Concert Review: Suzanne Vega

By SHIRA TEGER, ARI MILLER
July 22, 2009 12:21

Vega played an even-key concert to two sold-out crowds of enthusiastic fans that turned out for back-to-back concerts in Tel Aviv.

1 minute read.



Concert Review: Suzanne Vega

Suzanne Vega 88 248. (photo credit: Bert Sanchez, courtesy)

Suzanne Vega Mann Auditorium Tel Aviv July 19 Suzanne Vega, the woman in black, played an even-key concert to two sold-out crowds of enthusiastic fans that turned out for back-to-back concerts in Tel Aviv on Sunday. In the first part of her double-header, Vega transitioned from solo acoustic guitar to acoustic-plus-bass to acoustic-plus-bass-plus-electric guitar.

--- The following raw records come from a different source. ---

-- ==== Sys2Proof/Machine/Dispatcher.lean ====
section
/-! DEFINITION. The dispatcher: what fits where (R29, R198, R199, R257, R345), which launch is served and where its next team
goes (R215 to R217), pre-emption and its record (R207, R218, R222, R313, R337, R344, R349), retirement (R214) and teardown. -/

namespace Sys2Proof.Machine

open Sys2Proof

/-! ### Limits of a core (R198, R199) -/

/-- Resources of a core in the order of R198. -/
structure Load where
  bytes : Nat := 0
  strands : Nat := 0
  mem : Nat := 0
  tiles : Nat := 0
  bars : Nat := 0
  seqs : Nat := 0
  teams : Nat := 0
  deriving DecidableEq, Repr

/-- Resources of two teams. -/
def Load.add (a b : Load) : Load :=
  { bytes := a.bytes + b.bytes, strands := a.strands + b.strands, mem := a.mem + b.mem, tiles := a.tiles + b.tiles
    bars := a.bars + b.bars, seqs := a.seqs + b.seqs, teams := a.teams + b.teams }

/-- Within every limit of R198. -/
def Load.fits (a : Load) : Bool :=
  decide (a.bytes ≤ 262144) && decide (a.strands ≤ 64) && decide (a.mem ≤ 262144) && decide (a.tiles ≤ 64) && decide (a.bars ≤ 384)
    && decide (a.seqs ≤ 4) && decide (a.teams ≤ 32)

/-- Strands on the lower-numbered core of a team (R199). -/
def Header.lowStrands (h : Header) : Nat := if h.twin then (h.strands + 1) / 2 else h.strands

/-- A team's share of its lower-numbered core, or of the other one (R198, R199). -/
def Header.share (h : Header) (upper : Bool) : Load :=
  let n := if upper then h.strands - h.lowStrands else h.lowStrands
  { bytes := n * (h.width * h.vregs * 4 + 512), strands := n
    mem := if upper then h.localBytes - Nat.min h.localBytes 262144 else Nat.min h.localBytes 262144
    tiles := h.acctiles, bars := if upper then 0 else h.barriers, seqs := b2n h.seq, teams := 1 }

/-- A resident team occupies core c. -/
def Team.occupies (T : Team) (c : Nat) : Bool := T.live && T.resident && (T.core == c || (T.hdr.twin && T.core + 1 == c))

/-- What a team takes of core c. -/
def Team.loadOn (T : Team) (c : Nat) : Load := if T.occupies c then T.hdr.share (T.core != c) else {}

/-- What the resident teams take of core c, the listed ones apart; what a team has freed in this cycle counts from the next (R214,
R219). -/
def State.loadOf (s : State) (c : Nat) (skip : List Nat) : Load :=
  s.cyc.left.foldl (fun (a : Load) T => a.add (T.loadOn c))
    (s.teams.foldl (fun (a : Load) e => if skip.contains e.1 then a else a.add (e.2.loadOn c)) {})

/-- A team with header h fits on core c, or on the twin from c, once the listed teams are gone (R198); none with a sequencer entry on a
service core (R32). -/
def State.fitsAt (s : State) (h : Header) (skip : List Nat) (c : Nat) : Bool :=
  !(h.seq && decide (1536 ≤ c)) && ((s.loadOf c skip).add (h.share false)).fits
    && (!h.twin || (c % 2 == 0 && ((s.loadOf (c + 1) skip).add (h.share true)).fits))

/-! ### Pools (R257, R345) -/

/-- Cores that a team occupies. -/
def Header.cores (h : Header) : Nat := if h.twin then 2 else 1

/-- Bytes of a strand's section in a team record (R345, R349). -/
def Header.strandBytes (h : Header) : Nat := 1024 + 16 * h.width + 4 * h.width * h.vregs

/-- Bytes of a team record (R345). -/
def Header.recordBytes (h : Header) : Nat :=
  4096 * cdiv (4096 + h.strands * h.strandBytes + 36864 * (b2n h.seq * h.cores) + h.localBytes + 12352 * h.acctiles * h.cores) 4096

/-- Offsets at which n bytes fit beside the reservations (offset, length) of a pool: its start and the end of each. -/
def poolStarts (used : List (Nat × Nat)) (total n : Nat) : List Nat :=
  (0 :: used.map fun u => u.1 + u.2).filter fun o =>
    decide (o + n ≤ total) && used.all fun u => decide (o + n ≤ u.1) || decide (u.1 + u.2 ≤ o)

/-- A place in a pool, which one being left open where there are several (log 18). -/
def poolPlace (free : Nat) (used : List (Nat × Nat)) (total n : Nat) : Option Nat :=
  match poolStarts used total n with
  | [] => none
  | [a] => some a
  | starts => starts[Config.poolPick free % starts.length]?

Brass and drums not in the mix, she would later ditch her guitar to focus on presenting her timeless, breathy voice, leaving the accompaniment to her two aforementioned cohorts. In between hits like "Left of Center," "Tom's Diner," "Blood Makes Noise" and "Caramel" and newer songs like "Tombstone," "Pornographer's Dream" and "The Man Who Played God," Vega offered some lighthearted, and at times sarcastic, banter with the audience. Though the acoustics at the Mann Auditorium are embarrassingly sub-par, at least the "noise" in "Blood Makes Noise" succeeded in taking center stage - and nobody seemed to mind. Fans were more than happy to sing along on "Luka" and to clap - offbeat - to whatever they could. During a climatic "Tom's Diner," Vega humorously leaned over to check herself out on the large screen set up next to the stage. She capped the song by ceremoniously donning her iconic hat. The singer was given two standing ovations, bringing about a two-song encore ("You want more?" she asked, answering her own question with "Okay"), followed by a one-song encore requested by an audience member. Vega, who brought with her that same youthful voice for which she is known, played it cool, even in the face of a microphone that would not dislodge from its stand. Upon her triumph over the amplification device, she rightfully earned a round of applause from her enamored audience. After all, Vega is known for her intuitive and amusing observations on everyday occurrences.